Some day it will be awesome to have your phone so powerful that it can do everything, and all you do is set it next to a monitor and keyboard and mouse and it connects instantly. That will be cool. Right now they suck. But with windows 8 and even better intel chips coming out some of these tablets and phones are getting to be full fledged computers. However we need some kind of outboard video card for games that these phones and tablets can connect to. Then we will be set.

But yeah for now. I'm so sick of the millions of lame updates from each phone we have to hear about. I tried a laptop and also trying to be more mobile but I went back and bought a full desktop the other week. I love it. Wish I never left one.
A7 is pretty damn fast. At the rate performance has scaled on the iPhone alone, I don't see how you can possibly say it has "stalled."
 

poofyhairguy

Lifer
Nov 20, 2005
14,612
318
126
And for those folks that use these devices as their primary gaming platform I refuse to call them true gamers anymore, you're now relegated to the status of a casual insofar as I'm concerned.
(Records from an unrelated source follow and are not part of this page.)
/-- POISON (R423, R425): a 64-byte block of HBM or of a cache, or a vault word, becomes poisoned, with an entry of severity 2; of place 3
an accumulator element, which the manual gives no place of its own (log 72). -/
def execPoison (place addr : Nat) (s : State) : Out :=
  .next (
    if s.unbooted then s
    else if place = 0 then
      if s.inHbm addr then (s.poisonBlock (addr / 64)).logFree (addr / 64 * 64) (some 0) (s.homeDie addr) 2 else s
    else if place = 1 then
      if s.inMap addr then (s.poisonBlock (addr / 64)).logFree (addr / 64 * 64) (some 1) (if s.inHbm addr then s.homeDie addr else 0) 2 else s
    else if place = 2 then
      let w := addr / 4 * 4
      let die := bitsOf addr 31 30
      if decide (2 ^ 32 ≤ addr) || bitsOf addr 23 22 != 0 || !s.md.dies.getLsbD die || s.md.failed.getLsbD die then s
      else (s.onMs fun m => { m with vpoison := if m.vpoison.contains w then m.vpoison else m.vpoison ++ [w] }).logFree w (some 2) die 2
    else if place = 3 then s.tileError addr
    else s)

/-- REGISTER_FILE_ERROR (R423, R428): a v register of a thread, resident or in a shadow-context bank. -/
def execRegisterFileError (t r : Nat) (s : State) : Out :=
  .next (match s.thread t with
    | none => s
    | some x =>
      if x.exited || decide (x.place.budget ≤ r) || x.out.bad.contains r then s
      else s.onThread t fun y => { y with out := { y.out with bad := y.out.bad ++ [r] } })

/-! ## Links (R429, R430) -/

/-- Updates a link. -/
def State.onLink (s : State) (l : Nat) (f : HLink → HLink) : State :=
  s.onMd fun m => { m with links := m.links.map fun x => if x.id == l then f x else x }

def State.link (s : State) (l : Nat) : Option HLink := s.md.links.find? fun x => x.id == l

/-- Cycles of a second (R6). -/
def secondCycles : Nat := 1300000000

/-- A retrain is asked for: it starts, unless 4 have started within a second; a refusal brings the link down (R392, R430). -/
def HLink.retrain (x : HLink) (now : Nat) : HLink :=
  let l := x.starts.filter fun t => decide (now < t + secondCycles)
  if 4 ≤ l.length then { x with starts := l, bad := 2 } else { x with starts := l ++ [now], training := some now }

/-- A flit of a link has failed; the 32nd in a row asks for a retrain, which firmware answers at once (R429, log 73). -/
def HLink.failed (x : HLink) (now : Nat) : HLink :=
  let y := { x with fails := x.fails + 1 }
  if 32 ≤ y.fails then { y with fails := 0 }.retrain now else y

/-- FLIT_RETRY (R429): failed flits in a row are counted; a flit that arrives ends the row. -/
def execFlitRetry (l : Nat) (ok : Bool) (s : State) : Out :=
  .next (match s.link l with
    | none => s
    | some x =>
      if x.down || x.training.isSome then s
      else s.onLink l fun y => if ok then { y with fails := 0 } else y.failed s.clock.toNat)

/-- LINK_RETRAIN (R392, R429): firmware asks for a retrain. -/
def execLinkRetrain (l : Nat) (s : State) : Out :=
  .next (match s.link l with
    | none => s
    | some x => if s.unbooted || x.down || x.training.isSome then s else s.onLink l fun y => y.retrain s.clock.toNat)

/-- RETRAIN_COMPLETE (R429, R430). -/
def execRetrainComplete (l : Nat) (ok : Bool) (s : State) : Out :=
  .next (match s.link l with
    | none => s
    | some x =>
      if x.training.isNone then s
      else s.onLink l fun y => { y with training := none, fails := 0, bad := if ok then 0 else y.bad + 1 })

/-- The devices of the load-store domain beyond a port. -/
def beyond (l : Nat) : BitVec 64 := BitVec.ofNat 64 (maskOf ((List.range 64).filter fun d => portOf d == l))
Me switching to mobile gaming as my primary platform is the effect of my becoming a casual gamer, not the cause.

The cause is the fact that you can't get a decent modern japanese RPG anymore on non-mobile platforms. Well that and I HATE Call of Duty/Halo and every game that tries to ride that wave (so almost every AAA title in the 360/PS3 generation). As far as I am concerned mainstream gaming has been ruined for years, and mobile devices are a renaissance for the type of games I like.
 
Last edited:

poofyhairguy

Lifer
Nov 20, 2005
14,612
318
126
Phones and tablets simply lack good buttons in the right places, tactile feedback is important, and I don't see that changing any time soon, since the primary use-case of a smart phone could make well-placed buttons a reliability problem.

Gameklip + dualshock. Many mobile games already support a controller. Also works AMAZING for emulating older generations of consoles (like the PSX gen when Japanese RPGs were still king).
 

Doppel

Lifer
Feb 5, 2011
13,306
3
0
I don't care to surf the net on a phone, but the iphone is a magical device (any decent smartphone is), offering access to communications and entertainment. They are fantastic! I do prefer surfing the net on a PC.

I hate gaming on an iphone. Crap input, tiny screen. iPad is slightly better but a lot of games (100% of FPS) suck shit with touch screen and I won't bother with them.
 

videogames101

Diamond Member
Aug 24, 2005
6,783
27
91
A7 is pretty damn fast. At the rate performance has scaled on the iPhone alone, I don't see how you can possibly say it has "stalled."

He was referring to the desktop side of things, I believe.

Certainly, the focus on bringing power consumption down has lead to a slow-down in terms of consumer desktop computing.

But beyond that, the interesting things about these usage models for smart-devices is that most of them, apart from gaming, are essentially using the smartphone as a thin-client.

But for my thin-client workloads, it would be quite difficult to work without a mouse and keyboard. I think if any mobile device would work for me, it might be a chromebook. Essentially a smartphone that looks like a laptop that I can use as a thin-client with a full keyboard. But at that point, is it much different than bringing a full laptop?
 

Cerb

Elite Member
Aug 26, 2000
17,484
33
86
Gameklip + dualshock. Many mobile games already support a controller. Also works AMAZING for emulating older generations of consoles (like the PSX gen when Japanese RPGs were still king).
It might be neat for new games just on mobile, if I buy a PS3 (I might, if they drop in price a bit more, after the PS4 comes out), since it's $60, as is. For old games, if it means carrying around that much extra, I might as well carry a notebook (coincidentally, my notebook briefcase comfortably fits my notebook, a power brick, and a USB gamepad ;)).